Do the Gmod OR the tall ball joints; not both.

Jasons72
01-27-2010, 01:35 PM
Ok, then i will just stick with the tall ball joints and the adjustable uppers.

1968Maro
01-27-2010, 02:43 PM
Yeah,

Took me a long time to learn that too, but you cannot change the Camber curve without changing the physical pick up points on the vehicle or the hieght of the ball joints

Found this site very usefull

http://www.ozebiz.com.au/racetech/theory/align.html

Jasons72
01-27-2010, 04:23 PM
In looking at saving cost, could i do the adjustable upper control arms, the tall lower ball joints and then the g-mod in order to offset the price of also buying the tall upper ball joints? that would save me $170.

Mkelcy
01-27-2010, 04:47 PM
In looking at saving cost, could i do the adjustable upper control arms, the tall lower ball joints and then the g-mod in order to offset the price of also buying the tall upper ball joints? that would save me $170.

I wouldn't do the Gmod. Get the adjustable UCAs and the tall upper ball joint for now. Have you called Marcus at SC&C to get his opinion? He's hard to reach but once you do, you'll find the conversation extremely rewarding.

Jasons72
01-27-2010, 06:53 PM
Not yet but i had planned on it.

JRouche
01-27-2010, 10:33 PM
In looking at saving cost, could i do the adjustable upper control arms, the tall lower ball joints and then the g-mod in order to offset the price of also buying the tall upper ball joints? that would save me $170.

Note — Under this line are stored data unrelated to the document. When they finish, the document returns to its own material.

-- ==== Sys2Proof/Machine/Fennel.lean ====
section
/-! DEFINITION. Fennel: its descriptors (R139–R142), gating (R143, R144), placement (R146–R148), route and slot records (R149,
R150), ROW packets (R151–R154) and the four operations (R155, R156). -/

namespace Sys2Proof.Machine

/-! ## Descriptor (R140) -/

structure FenD where
  t : Nat
  k : Nat
  norm : Nat
  lfmt : Nat
  pfmt : Nat
  zfill : Bool
  e : Nat
  layer : Nat
  mb : Nat
  c : Nat
  nsub : Nat
  d : Nat
  logit : Nat
  row : Nat
  rowPitch : Nat
  rr : Nat
  stg : Nat
  place : Nat
  buf : Nat
  hostStride : Nat
  subStride : Nat
  bufPitch : Nat
  srec : Nat
  fill : Nat
  ggrad : Nat
  rsv : Nat
deriving DecidableEq, Repr

/-- The descriptor's fields. Bits [63:40] of HOST_STRIDE, which the table names nowhere, count as reserved (DESIGN CHOICE, log entry
94). -/
def fenDesc (bs : List Byte) : FenD where
  t := dbits bs 8 15 0
  k := dbits bs 8 19 16
  norm := dbits bs 8 21 20
  lfmt := dbits bs 8 22 22
  pfmt := dbits bs 8 23 23
  zfill := dbits bs 8 24 24 == 1
  e := dbits bs 12 10 0
  layer := dbits bs 12 23 16
  mb := dbits bs 12 31 24
  c := dbits bs 16 15 0
  nsub := dbits bs 16 23 16
  d := dbits bs 20 14 0
  logit := dfield bs 24 6
  row := dfield bs 32 6
  rowPitch := dbits bs 40 23 0
  rr := dfield bs 48 6
  stg := dfield bs 56 6
  place := dfield bs 64 6
  buf := dfield bs 72 6
  hostStride := dfield bs 80 5
  subStride := dfield bs 88 4
  bufPitch := dbits bs 92 23 0
  srec := dfield bs 96 6
  fill := dfield bs 104 6
  ggrad := dfield bs 112 6
  rsv := dbits bs 8 31 25 + dbits bs 12 15 11 + dbits bs 16 31 24 + dbits bs 20 31 15 + dfield bs 30 2 + dfield bs 38 2 +
    dbits bs 40 31 24 + dfield bs 44 4 + dfield bs 54 2 + dfield bs 62 2 + dfield bs 70 2 + dfield bs 78 2 + dfield bs 85 3 +
    dbits bs 92 31 24 + dfield bs 102 2 + dfield bs 110 2 + dfield bs 118 2 + dfield bs 120 8

/-- Bytes of an element and of a row in buffers and packets (PFMT). -/
def FenD.pw (d : FenD) : Nat := if d.pfmt = 1 then 4 else 2
def FenD.rowBytes (d : FenD) : Nat := d.d * d.pw

/-- The address of slot `s` of the hosted expert with host index `h` (R148). -/
def FenD.slotAddr (d : FenD) (h s : Nat) : Nat :=
  d.buf + h * d.hostStride + s % d.nsub * d.subStride + s / d.nsub * d.bufPitch

/-- Entries of the placement table (R141). -/
def plMod (w : Nat) : Nat := w % 8192
def plHost (w : Nat) : Nat := bits w 19 16
def plRsv (w : Nat) : Nat := bits w 15 13 + bits w 63 20

/-- Hosted experts of an identity, as expert and host index. -/
def hostedBy (ident : Nat) (pl : List Nat) : List (Nat × Nat) :=
  (pl.zipIdx).filterMap fun e => if plMod e.1 = ident then some (e.2, plHost e.1) else none

/-- Field checks of R142, order 1. That a length or pitch which is no multiple of what R140 asks for gives FEN_FIELD and not FEN_RANGE is a
DESIGN CHOICE (log entry 94). -/
def FenD.badField (d : FenD) (op : Nat) : Bool :=
  d.rsv != 0 || d.norm == 3 || d.rowPitch % 64 != 0 || d.subStride % 64 != 0 || d.bufPitch % 64 != 0 || d.d % 16 != 0 ||
    (op != 0x40 && d.logit != 0) || (op != 0x42 && d.ggrad != 0)

/-- Counts outside their ranges (R142, order 2). -/
def FenD.badCount (d : FenD) : Bool :=
  d.t == 0 || d.k == 0 || decide (8 < d.k) || decide (d.e < d.k) || decide (d.e < 2) || decide (1024 < d.e) || d.c == 0 ||
    decide (32768 < d.c) || d.nsub == 0 || decide (128 < d.nsub) || decide (d.d < 16) || decide (16384 < d.d)

/-- Regions that an operation addresses on this module, with the host indices of its hosted experts (R140). DISPATCH uses no staging rows,
and `STG_BASE` is not checked for it (DESIGN CHOICE, log entry 114). -/
def FenD.regions (d : FenD) (op : Nat) (hs : List Nat) : List (Nat × Nat) :=
  let src := d.d * (if op = 0x40 then 2 else 4)
  (if op = 0x40 then [(d.logit, d.t * d.e * (if d.lfmt = 1 then 2 else 4))] else []) ++
  [(d.row, (d.t - 1) * d.rowPitch + src), (d.rr, d.t * d.k * 8 + 16)] ++
  (if op = 0x40 then [] else [(d.stg, d.t * d.k * d.d * 4)]) ++
  (if op = 0x42 then [(d.ggrad, d.t * d.k * 4)] else []) ++
  hs.flatMap fun h => [(d.srec + h * d.c * 8, d.c * 8), (d.fill + 4 * h, 4)] ++
    (List.range d.c).map fun s => (d.slotAddr h s, d.rowBytes)

/-- Whether the buffers of two hosted experts overlap. -/
def FenD.bufClash (d : FenD) (hs : List Nat) : Bool :=
  hs.any fun a => hs.any fun b => a != b && (List.range d.c).any fun s => (List.range d.c).any fun u =>
    decide (d.slotAddr a s < d.slotAddr b u + d.rowBytes) && decide (d.slotAddr b u < d.slotAddr a s + d.rowBytes)

/-- Placement checks (R141; R142, order 3). -/
def Mod.badPlace (m : Mod) (pl : List Nat) : Bool :=
  pl.any (fun w => plRsv w != 0 || !m.inSlice (plMod w)) ||
    !decide ((pl.map fun w => (plMod w, plHost w)).Nodup)

/-- Elements of a row as codes. -/
def fenWords (w : Nat) (bs : List Byte) : List Nat := (pieces w (bs.length / w) bs).map leNat

/-! ## Operations open (R153) -/

def Mod.fenOf (m : Mod) (f : Fennel → Fennel) : Mod := { m with fen := f m.fen }

/-- The identifier of an operation. -/
def FenOp.same (o p : FenOp) : Bool := o.core == p.core && o.q == p.q && o.num == p.num

def Mod.setOp (m : Mod) (o : FenOp) : Mod :=
  m.fenOf fun f => { f with ops := f.ops.map fun x => if x.same o then o else x }

/-- The open operation now stored for `o`. -/
def Mod.getOp (m : Mod) (o : FenOp) : Option FenOp := m.fen.ops.find? fun x => x.same o

/-- An event of Fennel (R157). -/
def Mod.fenEvent (m : Mod) (code op layer mb src : Nat) : Mod :=
  m.raiseFEN code [(FEN.EVT_OP.OPCODE, op), (FEN.EVT_OP.LAYER, layer), (FEN.EVT_OP.MB, mb), (FEN.EVT_SRC.MODULE, src)]

/-- The queue's descriptor ends with a status and the operation closes: it counts as completed in its step. -/
def Mod.fenClose (m : Mod) (o : FenOp) (status : Nat) : Mod :=
  let m := match (m.queue o.core o.q).taken.find? (·.num == o.num) with
    | some d => (m.hubDone o.core o.q o.num).endDesc o.core o.q d status
    | none => m
  ((m.hubEnd 146 o.num o.op o.tag status).fenOf fun f => { f with
    ops := f.ops.filter fun x => !x.same o
    done := f.done ++ [(m.tagStep o.tag, o.ident, o.op, o.layer, o.mb)] }).progress 146

/-- An operation ends with FEN_GROUP, FEN_PROTO or FEN_DATA and its event. -/
def Mod.fenFail (m : Mod) (o : FenOp) (status src : Nat) : Mod :=
  let code := if status = 0x33 then 2 else if status = 0x34 then 1 else 5
  (m.fenEvent code o.op o.layer o.mb src).fenClose o status

/-- An operation completes once its rows are sent and every row it receives has come. -/
def Mod.fenEnd (m : Mod) (o : FenOp) : Mod :=
  match m.getOp o with
  | some x => if x.sent ∧ x.rows.isEmpty then m.fenClose x 0 else m
  | none => m

/-- What Fennel's accesses carry. -/
def FenOp.by_ (o : FenOp) : By := By.hub (some o.tag)

/-! ## Rows sent (R151, R154) -/

/-- The payloads that carry a row. -/
def fenPayloads (op layer mb fmt e s t j : Nat) (row : List Byte) : List (List Byte) :=
  ((pieces 240 ((row.length + 239) / 240) row).zipIdx).map fun p =>
    let h := op + 2 ^ 8 * layer + 2 ^ 16 * mb + 2 ^ 24 * e + 2 ^ 40 * s + 2 ^ 56 * t + 2 ^ 72 * j + 2 ^ 75 * fmt +
      2 ^ 80 * (15 * p.2) + 2 ^ 96 * (p.1.length / 16)
    leBytes 16 h ++ p.1 ++ List.replicate (240 - p.1.length) 0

One of the major costs of the tall ball joints (uppers, I didnt think there was a tall lower) I think? Is that they are some superior ball joints. Not just that they are taller, and help with the camber issues , but that they are some really high quality ball joints. You get two fixes in one part.

So by going with the taller ball joints you are getting more than the improved geometry. You are buying a high quality part. JR

Jasons72
01-28-2010, 10:50 AM
True, i guess i should just wait and save upto buy better components. Yes there is a tall lower ball joint that actually drops the car from 1/2" to 3/4". Being a college student dropping 715 on ball joints and upper arms and still not having the coilovers is a lot, plus i still have the stock lowers that aren't the strongest that i will have to modify to accept the coilovers. And i still need to fab up my rear 4 link :)

Mkelcy
01-28-2010, 11:37 AM
True, i guess i should just wait and save upto buy better components. Yes there is a tall lower ball joint that actually drops the car from 1/2" to 3/4". Being a college student dropping 715 on ball joints and upper arms and still not having the coilovers is a lot, plus i still have the stock lowers that aren't the strongest that i will have to modify to accept the coilovers. And i still need to fab up my rear 4 link :)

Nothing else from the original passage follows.